3

I just ran these two commands on a file having around 250 million records.

awk '{if(substr($0,472,1)=="9") print $0}' < file1.txt >> file2.txt

and

nawk '{if(substr($0,472,1)=="9") print $0}' < file1.txt >> file2.txt

The record length is 482. The first command gave the correct number of records in file2.txt i.e.; 60 million but the nawk command gives only 4.2 million.

I am confused and would like to know if someone has come across issue like this. How exactly this simple command being treated in a different way internally? Is there a buffer which can hold only up to certain number of bytes while using nawk?

would appreciate if someone can throw some light on this.

My OS details are

SunOS <hostname> 5.10 Generic_147148-26 i86pc i386 i86pc
Ankit
  • 1,250
  • 16
  • 23
  • If the command didn't fail somehow, probably the buffer in nawk was set to a limit. – konsolebox Sep 13 '13 at 15:00
  • Can you rephrase your question to eliminate the `>>` append into `file2.txt`? Maybe have the nawk version `> file3.txt`? I assume that you realize this is happening, but given your code examples, what you report can't possibly be true. Did you try `nawk '...' file1.txt > file2.txt`, eliminating the redirect into the script? Shouldn't make any difference, but worth a try. Also, I would examine the raw data at the point of the 4.2mill+1 record and be sure there isn't some weird character in the file, again, it shouldn't matter, but ??. Good luck. – shellter Sep 13 '13 at 15:03
  • @shellter, I tried with nawk '{if(substr($0,472,1)=="9") print $0}' < file1.txt > file3.txt, the result is the same. Also 4.2m+1 seems to be correct and it captured by awk but not nawk. – Ankit Sep 13 '13 at 15:07
  • @konsolebox is there a way I can check the buffer limit ? – Ankit Sep 13 '13 at 15:08
  • @Ankit You probably can see that in the source code of nawk. – konsolebox Sep 13 '13 at 15:09
  • 1
    @konsolebox : what buffer limit? Except for line-size, nawk (should be) processing one line at a time, right? I used to process files with ~10 mill lines with nawk, back in the day, and would have expected it to work for any number of lines. @Ankit: please show us result of `which awk`, `which nawk`. Good luck to all! – shellter Sep 13 '13 at 15:18
  • @Ankit in your question you say `The first command gave the correct number of records in file2.txt i.e.; 60 million but the nawk command gives only 4.2 million.` but then in your comment above you say the opposite `Also 4.2m+1 seems to be correct and it captured by awk but not nawk`. Please state clearly which output you think is correct and which tool is producing that output. – Ed Morton Sep 13 '13 at 17:14

2 Answers2

7

The difference probably lies on the buffer limit of Nawk. One of the records (lines) found in your input file has probably exceeded it.
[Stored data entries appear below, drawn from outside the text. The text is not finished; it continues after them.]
/-- R162, R163: the unsigned comparison too takes the sign-extended immediate (the spec marks this as general knowledge). -/
def Obligations.ImmediateSetLessThanResults : Prop :=
  PatternI 0b010#3 0b0010011#7 .slti ∧ PatternI 0b011#3 0b0010011#7 .sltiu ∧
  ∀ (rd rs1 : Reg) (imm : Word),
    WritesOnly (.slti rd rs1 imm) rd (fun s => if (s.reg rs1).toInt < imm.toInt then 1#32 else 0#32) ∧
    WritesOnly (.sltiu rd rs1 imm) rd (fun s => if (s.reg rs1).toNat < imm.toNat then 1#32 else 0#32)

/-- R167, R168, R169. -/
def Obligations.ImmediateShiftResults : Prop :=
  PatternShift 0b0000000#7 0b001#3 .slli ∧ PatternShift 0b0000000#7 0b101#3 .srli ∧ PatternShift 0b0100000#7 0b101#3 .srai ∧
  (∀ (f7 : BitVec 7) (shamt rs1 rd : BitVec 5), f7 ≠ 0b0000000#7 →
    decode (f7 ++ shamt ++ rs1 ++ 0b001#3 ++ rd ++ 0b0010011#7) = .error .opImmFunct7) ∧
  ∀ (rd rs1 : Reg) (shamt : BitVec 5),
    WritesOnly (.slli rd rs1 shamt) rd (fun s => BitVec.ofNat 32 ((s.reg rs1).toNat * 2 ^ shamt.toNat)) ∧
    WritesOnly (.srli rd rs1 shamt) rd (fun s => BitVec.ofNat 32 ((s.reg rs1).toNat / 2 ^ shamt.toNat)) ∧
    WritesOnly (.srai rd rs1 shamt) rd (fun s => BitVec.ofInt 32 ((s.reg rs1).toInt / 2 ^ shamt.toNat))

/-! ### Multiply and divide -/

/-- R181: the low half, by either reading (the unsigned one is the spec's derivation). -/
def Obligations.MultiplyLowResult : Prop :=
  PatternR 0b0000001#7 0b000#3 .mul ∧
  ∀ rd rs1 rs2 : Reg,
    WritesOnly (.mul rd rs1 rs2) rd (fun s => BitVec.ofInt 32 ((s.reg rs1).toInt * (s.reg rs2).toInt)) ∧
    WritesOnly (.mul rd rs1 rs2) rd (fun s => BitVec.ofNat 32 ((s.reg rs1).toNat * (s.reg rs2).toNat))

/-- R182, R183, R184: the high half is the exact product divided by 2^32, rounded down, which is bits 63..32 of the product; the product's
ranges are the ones those rules give. Which operand of MULHSU is the signed one the spec marks as general knowledge. -/
def Obligations.MultiplyHighResults : Prop :=
  PatternR 0b0000001#7 0b001#3 .mulh ∧ PatternR 0b0000001#7 0b010#3 .mulhsu ∧ PatternR 0b0000001#7 0b011#3 .mulhu ∧
  (∀ p : Int, (BitVec.ofInt 64 p).extractLsb' 32 32 = BitVec.ofInt 32 (p / 2 ^ 32)) ∧
  (∀ a b : Word, -2 ^ 62 + 2 ^ 31 ≤ a.toInt * b.toInt ∧ a.toInt * b.toInt ≤ 2 ^ 62 ∧
    -2 ^ 63 + 2 ^ 31 ≤ a.toInt * (b.toNat : Int) ∧ a.toInt * (b.toNat : Int) ≤ 2 ^ 63 - 2 ^ 32 - 2 ^ 31 + 1 ∧
    a.toNat * b.toNat < 2 ^ 64) ∧
  ∀ rd rs1 rs2 : Reg,
    WritesOnly (.mulh rd rs1 rs2) rd (fun s => BitVec.ofInt 32 ((s.reg rs1).toInt * (s.reg rs2).toInt / 2 ^ 32)) ∧
    WritesOnly (.mulhsu rd rs1 rs2) rd (fun s => BitVec.ofInt 32 ((s.reg rs1).toInt * ((s.reg rs2).toNat : Int) / 2 ^ 32)) ∧
    WritesOnly (.mulhu rd rs1 rs2) rd (fun s => BitVec.ofNat 32 ((s.reg rs1).toNat * (s.reg rs2).toNat / 2 ^ 32))

/-- R185 to R188 with the table of R189 (decision D18): the quotient of the magnitudes, with a sign where the signs differ; the remainder of
the magnitudes, with the dividend's sign; and the named results for a zero divisor and for overflow. -/
def Obligations.DivideResults : Prop :=
  PatternR 0b0000001#7 0b100#3 .div ∧ PatternR 0b0000001#7 0b101#3 .divu ∧ PatternR 0b0000001#7 0b110#3 .rem ∧
  PatternR 0b0000001#7 0b111#3 .remu ∧
  ∀ rd rs1 rs2 : Reg,
    WritesOnly (.div rd rs1 rs2) rd (fun s =>
      if s.reg rs2 = 0#32 then 0xFFFFFFFF#32
      else if s.reg rs1 = 0x80000000#32 ∧ s.reg rs2 = 0xFFFFFFFF#32 then 0x80000000#32
      else if ((s.reg rs1).toInt < 0 ↔ (s.reg rs2).toInt < 0)
        then BitVec.ofInt 32 (((s.reg rs1).toInt.natAbs / (s.reg rs2).toInt.natAbs : Nat) : Int)
        else BitVec.ofInt 32 (-(((s.reg rs1).toInt.natAbs / (s.reg rs2).toInt.natAbs : Nat) : Int))) ∧
    WritesOnly (.divu rd rs1 rs2) rd (fun s =>
      if s.reg rs2 = 0#32 then 0xFFFFFFFF#32 else BitVec.ofNat 32 ((s.reg rs1).toNat / (s.reg rs2).toNat)) ∧
    WritesOnly (.rem rd rs1 rs2) rd (fun s =>
      if s.reg rs2 = 0#32 then s.reg rs1
      else if s.reg rs1 = 0x80000000#32 ∧ s.reg rs2 = 0xFFFFFFFF#32 then 0#32
      else if (s.reg rs1).toInt < 0
        then BitVec.ofInt 32 (-(((s.reg rs1).toInt.natAbs % (s.reg rs2).toInt.natAbs : Nat) : Int))
        else BitVec.ofInt 32 (((s.reg rs1).toInt.natAbs % (s.reg rs2).toInt.natAbs : Nat) : Int)) ∧
    WritesOnly (.remu rd rs1 rs2) rd (fun s =>
      if s.reg rs2 = 0#32 then s.reg rs1 else BitVec.ofNat 32 ((s.reg rs1).toNat % (s.reg rs2).toNat))

/-- R189: `x[rs1] = quotient * x[rs2] + remainder` modulo 2^32 for DIV with REM and for DIVU with REMU, zero divisor and overflow included;
R187: the signed remainder is zero or has the dividend's sign, and is smaller than a divisor that is not zero (decision D18). -/
def Obligations.DivisionIdentity : Prop :=
  ∀ (s : State) (q r rs1 rs2 : Reg), q ≠ 0 → r ≠ 0 →
    (∃ t u : State, exec (.div q rs1 rs2) s = .next t ∧ exec (.rem r rs1 rs2) s = .next u ∧
      s.reg rs1 = t.reg q * s.reg rs2 + u.reg r ∧
      (s.reg rs2 ≠ 0#32 → (u.reg r).toInt.natAbs < (s.reg rs2).toInt.natAbs) ∧
      ((u.reg r).toInt ≠ 0 → ((u.reg r).toInt < 0 ↔ (s.reg rs1).toInt < 0))) ∧
    (∃ t u : State, exec (.divu q rs1 rs2) s = .next t ∧ exec (.remu r rs1 rs2) s = .next u ∧
      s.reg rs1 = t.reg q * s.reg rs2 + u.reg r ∧
      (s.reg rs2 ≠ 0#32 → (u.reg r).toNat < (s.reg rs2).toNat))

/-! ### Loads and stores -/

/-- R200 to R205: one addressing mode; bytes assembled lowest address first (decision D12); the load runs where its address is aligned and
its bytes are mapped (decisions D13, D15). -/
def Obligations.LoadResults : Prop :=
  PatternI 0b000#3 0b0000011#7 .lb ∧ PatternI 0b001#3 0b0000011#7 .lh ∧ PatternI 0b010#3 0b0000011#7 .lw ∧
  PatternI 0b100#3 0b0000011#7 .lbu ∧ PatternI 0b101#3 0b0000011#7 .lhu ∧
  (∀ (s : State) (rs1 : Reg) (imm : Word), dataAddr s rs1 imm = BitVec.ofInt 32 (((s.reg rs1).toNat : Int) + imm.toInt)) ∧
  ∀ (rd rs1 : Reg) (imm : Word),
    LoadsOnly (.lb rd rs1 imm) rd rs1 imm 1 (fun s ea => BitVec.ofInt 32 (s.byteAt ea).toInt) ∧
    LoadsOnly (.lh rd rs1 imm) rd rs1 imm 2 (fun s ea =>
      BitVec.ofInt 32 (((s.byteAt (ea + 1#32)).toInt) * 256 + (s.byteAt ea).toNat)) ∧
    LoadsOnly (.lw rd rs1 imm) rd rs1 imm 4 (fun s ea =>
      BitVec.ofNat 32 ((s.byteAt ea).toNat + 256 * (s.byteAt (ea + 1#32)).toNat + 65536 * (s.byteAt (ea + 2#32)).toNat +
        16777216 * (s.byteAt (ea + 3#32)).toNat)) ∧
    LoadsOnly (.lbu rd rs1 imm) rd rs1 imm 1 (fun s ea => BitVec.ofNat 32 (s.byteAt ea).toNat) ∧
    LoadsOnly (.lhu rd rs1 imm) rd rs1 imm 2 (fun s ea =>
      BitVec.ofNat 32 ((s.byteAt ea).toNat + 256 * (s.byteAt (ea + 1#32)).toNat))

/-- R200, R206 to R208: a store truncates to its width, changes exactly its bytes, lowest byte at the lowest address (decision D12), and runs
where its address is aligned and its bytes are mapped (decisions D13, D15). -/
def Obligations.StoreResults : Prop :=
  PatternS 0b000#3 .sb ∧ PatternS 0b001#3 .sh ∧ PatternS 0b010#3 .sw ∧
  (∀ (s : State) (rs1 : Reg) (imm : Word), dataAddr s rs1 imm = BitVec.ofInt 32 (((s.reg rs1).toNat : Int) + imm.toInt)) ∧
  ∀ (rs1 rs2 : Reg) (imm : Word),
    StoresOnly (.sb rs1 rs2 imm) rs1 rs2 imm 1 ∧ StoresOnly (.sh rs1 rs2 imm) rs1 rs2 imm 2 ∧
    StoresOnly (.sw rs1 rs2 imm) rs1 rs2 imm 4

/-- R55, R57, R200: what a load or store that cannot run answers, the misalignment first (decisions D13, D15). `accessOf` is the address and
width of the instruction's access; a byte access is never misaligned. -/
def Obligations.DataAccessFaults : Prop :=
  ∀ (i : Instr) (s : State) (ea : Word) (n : Nat), accessOf i s = some (ea, n) →
    (ea.toNat % n ≠ 0 → exec i s = .fault (.dataMisaligned ea)) ∧
    (ea.toNat % n = 0 → ¬ BytesMapped s ea n → exec i s = .fault (.unmapped ea))

/-- R51: after a word is stored, its bytes, halves and the word read back as slices of it (decision D12). -/
def Obligations.StoreThenLoadSeesSameBytes : Prop :=
  ∀ (s : State) (rs1 rs2 : Reg) (imm : Word), (dataAddr s rs1 imm).toNat % 4 = 0 → BytesMapped s (dataAddr s rs1 imm) 4 →
    ∃ t : State, exec (.sw rs1 rs2 imm) s = .next t ∧
      (∀ i : Nat, i < 4 → t.memRead1 (dataAddr s rs1 imm + BitVec.ofNat 32 i) = .ok ((s.reg rs2).extractLsb' (8 * i) 8)) ∧
      (∀ k : Nat, k < 2 → t.memRead2 (dataAddr s rs1 imm + BitVec.ofNat 32 (2 * k)) = .ok ((s.reg rs2).extractLsb' (16 * k) 16)) ∧
      t.memRead4 (dataAddr s rs1 imm) = .ok (s.reg rs2)

/-- R65: "A store to the address of the very next instruction is seen by that next fetch" (the spec's derivation), for every store and every
place it can take in that instruction's four bytes; a whole stored word is the very word fetched. -/
def Obligations.StoreIsSeenByNextFetch : Prop :=
  (∀ (rs1 rs2 : Reg) (imm : Word),
    NextFetchSees (.sb rs1 rs2 imm) rs1 rs2 imm 1 ∧ NextFetchSees (.sh rs1 rs2 imm) rs1 rs2 imm 2 ∧
    NextFetchSees (.sw rs1 rs2 imm) rs1 rs2 imm 4) ∧
  ∀ (s t : State) (rs1 rs2 : Reg) (imm : Word), s.runState = .running → s.pc.toNat % 4 = 0 → dataAddr s rs1 imm = s.pc + 4#32 →
    exec (.sw rs1 rs2 imm) s = .next t → Fetches t (s.reg rs2)

/-! ### Control transfer -/

/-- R221 to R224. That a branch hands its target to `Observe` whether or not it is taken is the spec's own choice (R220, decisions D27, D34). -/
def Obligations.EqualityAndSignedBranches : Prop :=
  PatternB 0b000#3 .beq ∧ PatternB 0b001#3 .bne ∧ PatternB 0b100#3 .blt ∧ PatternB 0b101#3 .bge ∧
  ∀ (rs1 rs2 : Reg) (imm : Word),
    BranchesWhen (.beq rs1 rs2 imm) imm (fun s => s.reg rs1 = s.reg rs2) ∧
    BranchesWhen (.bne rs1 rs2 imm) imm (fun s => s.reg rs1 ≠ s.reg rs2) ∧
    BranchesWhen (.blt rs1 rs2 imm) imm (fun s => (s.reg rs1).toInt < (s.reg rs2).toInt) ∧
    BranchesWhen (.bge rs1 rs2 imm) imm (fun s => (s.reg rs1).toInt ≥ (s.reg rs2).toInt)

/-- R225, R226 (decision D2); the hand-over to `Observe` as for the other branches (R220, decisions D27, D34). -/
def Obligations.UnsignedBranches : Prop :=
  PatternB 0b110#3 .bltu ∧ PatternB 0b111#3 .bgeu ∧
  ∀ (rs1 rs2 : Reg) (imm : Word),
    BranchesWhen (.bltu rs1 rs2 imm) imm (fun s => (s.reg rs1).toNat < (s.reg rs2).toNat) ∧
    BranchesWhen (.bgeu rs1 rs2 imm) imm (fun s => (s.reg rs1).toNat ≥ (s.reg rs2).toNat)

/-- R227: the link value is the address of the next instruction (the spec marks this as general knowledge); a jump is observed as taken. -/
def Obligations.JalResult : Prop :=
  PatternJ .jal ∧
  ∀ (rd : Reg) (imm : Word), JumpsTo (.jal rd imm) rd (fun s => BitVec.ofInt 32 ((s.pc.toNat : Int) + imm.toInt))

/-- R228: bit 0 of the sum is cleared (decision D20), and `x[rs1]` is read before `x[rd]` is written (R22, decision D21). -/
def Obligations.JalrResult : Prop :=
  PatternI 0b000#3 0b1100111#7 .jalr ∧
  ∀ (rd rs1 : Reg) (imm : Word),
    JumpsTo (.jalr rd rs1 imm) rd (fun s => BitVec.ofNat 32 (((s.reg rs1).toNat + imm.toNat) % 2 ^ 32 / 2 * 2))

/-- R229: no control transfer checks its target; the misaligned `pc` is committed with the link write and the count, and the next fetch
faults (decision D14). -/
def Obligations.MisalignedTargetStopsNextFetch : Prop :=
  ∀ (s : State) (rd rs1 : Reg) (imm : Word), s.runState = .running →
    ((BitVec.ofInt 32 ((s.pc.toNat : Int) + imm.toInt)).toNat % 4 ≠ 0 →
      ∃ t : State, exec (.jal rd imm) s = .next t ∧ t.pc = BitVec.ofInt 32 ((s.pc.toNat : Int) + imm.toInt) ∧
        (rd ≠ 0 → (t.reg rd).toNat = (s.pc.toNat + 4) % 2 ^ 32) ∧ t.nInsn = s.nInsn + 1 ∧ t.bank.nCtl = s.bank.nCtl + 1 ∧
        step t = .fault (.fetchMisaligned t.pc)) ∧
    ((BitVec.ofInt 32 ((s.pc.toNat : Int) + imm.toInt)).toNat % 4 ≠ 0 →
      ∃ t : State, exec (.beq rs1 rs1 imm) s = .next t ∧ t.pc = BitVec.ofInt 32 ((s.pc.toNat : Int) + imm.toInt) ∧
        t.nInsn = s.nInsn + 1 ∧ t.bank.nCtl = s.bank.nCtl + 1 ∧ step t = .fault (.fetchMisaligned t.pc)) ∧
    ((((s.reg rs1).toNat + imm.toNat) % 2 ^ 32 / 2 * 2) % 4 ≠ 0 →
      ∃ t : State, exec (.jalr rd rs1 imm) s = .next t ∧ t.pc.toNat = ((s.reg rs1).toNat + imm.toNat) % 2 ^ 32 / 2 * 2 ∧
        (rd ≠ 0 → (t.reg rd).toNat = (s.pc.toNat + 4) % 2 ^ 32) ∧ t.nInsn = s.nInsn + 1 ∧ t.bank.nCtl = s.bank.nCtl + 1 ∧
        step t = .fault (.fetchMisaligned t.pc))

/-! ### Upper immediate -/

/-- R240, R241 (the spec marks both definitions as general knowledge). -/
def Obligations.UpperImmediateResults : Prop :=
  PatternU 0b0110111#7 .lui ∧ PatternU 0b0010111#7 .auipc ∧
  ∀ (rd : Reg) (imm : Word),
    WritesOnly (.lui rd imm) rd (fun _ => imm) ∧
    WritesOnly (.auipc rd imm) rd (fun s => BitVec.ofNat 32 (s.pc.toNat + imm.toNat))

/-! ### ECALL -/

/-- R251, R252, service 1 (decisions D8, D9, D25): the next character zero-extended and the position advanced, or the sentinel at end of
input and the position kept; and no step where no answer comes (R132, U15). That an answer which comes is there at once is the model's
(log 13). -/
def Obligations.EcallReadsCharacter : Prop :=
  (∀ s : State, s.reg 17 = 1#32 → s.inputPos < s.input.length ∨ s.inputTail = .endOfInput →
    ∃ t : State, exec .ecall s = .next t ∧
      (∀ c : Byte, s.input[s.inputPos]? = some c → t.reg 10 = BitVec.ofNat 32 c.toNat ∧ t.inputPos = s.inputPos + 1) ∧
      (s.input.length ≤ s.inputPos → t.reg 10 = s.eofValue ∧ t.inputPos = s.inputPos) ∧
      SameRegsBut 10 s t ∧ Advances s t ∧ SameBytes s t ∧ t.bank = s.bank ∧ t.nUnknown = s.nUnknown ∧ t.runState = s.runState ∧
      t.mapped = s.mapped ∧ t.input = s.input ∧ t.inputTail = s.inputTail ∧ t.eofValue = s.eofValue ∧ t.output = s.output) ∧
  ∀ s : State, s.reg 17 = 1#32 → s.input.length ≤ s.inputPos → s.inputTail = .silent → exec .ecall s = .refused .awaitingInput

/-- R251, R253, service 2 (decisions D24, D25): the low 8 bits of `x[10]` are appended to the output. -/
def Obligations.EcallWritesCharacter : Prop :=
  ∀ s : State, s.reg 17 = 2#32 →
    ∃ t : State, exec .ecall s = .next t ∧ t.output = s.output ++ [BitVec.ofNat 8 (s.reg 10).toNat] ∧
      SameRegs s t ∧ Advances s t ∧ SameBytes s t ∧ t.bank = s.bank ∧ t.nUnknown = s.nUnknown ∧ t.runState = s.runState ∧
      t.mapped = s.mapped ∧ t.input = s.input ∧ t.inputTail = s.inputTail ∧ t.inputPos = s.inputPos ∧ t.eofValue = s.eofValue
This crucial line can be found in awk.h:

#define RECSIZE (8 * 1024)  /* sets limit on records, fields, etc., etc. */
konsolebox
  • 72,135
  • 12
  • 99
  • 105
  • 1
    learn something everyday! Still hoping to see which `awk` @Ankit is accessing, if its `/usr/bin/awk`, I'd really be surprised, while if it is `/usr/xpg4/bin/awk`, then that is just interesting. Also, I wouldn't assume that something that lives at `netbsd.org` is the same `nawk` that is found "SunOS 5.10", but I could be wrong about that too ;-! ) in Good luck to all. – shellter Sep 13 '13 at 16:07
  • 3
    @Ankit you wrote 'The record length is 482'. Doesn't seem right that a record that is (8 * 1024) would be a valid record. Good luck. – shellter Sep 13 '13 at 16:09
  • I agree with @shelter. If the length of each line is 482 characters then that is not exceeding the buffer size on any one record. Also, if each record is the same size then they'd ALL be exceeding the buffer size not just some of them. There's something else going on here. – Ed Morton Sep 13 '13 at 17:03
  • I admit I actually didn't mind (didn't notice) much about the record length (the one specified). I kept thinking more about the number of lines (60 million/4.2 million) and that on such a large number it's likely that some of those lines could be longer than common. I agree that there could be another possibility though seeing the note. – konsolebox Sep 13 '13 at 18:08
  • @konsolebox So the solution is editing this .h file? – lolololol ol Apr 26 '17 at 00:47
  • @lololololol Well hacking the awk utility is one "solution", but I can't answer your question, unless I decide to study the source code again. However if you do decide to hack it, I'd suggest that you confirm first that the problem still exists in the newest version of nawk, and that the "RECSIZE" limit is actually the one causing the problem. – konsolebox Apr 26 '17 at 20:03
2

Your command can be reduced to just this:

awk 'substr($0,472,1)==9'

On Solaris (which you are on) when you run awk by default you are running old, broken awk (/usr/bin/awk) so I suspect that nawk is the one producing the correct result.

Run /usr/xpg4/bin/awk with the same script/arguments and see which of your other results it's output agrees with.

Also, check if your input file was created on Windows by running dos2unix on it and see if it's size changes and, if so, re-run your awk commands on the modified files. If it was created on Windows then it will have some control-Ms in there that could be causing chaos.

Ed Morton
  • 188,023
  • 17
  • 78
  • 185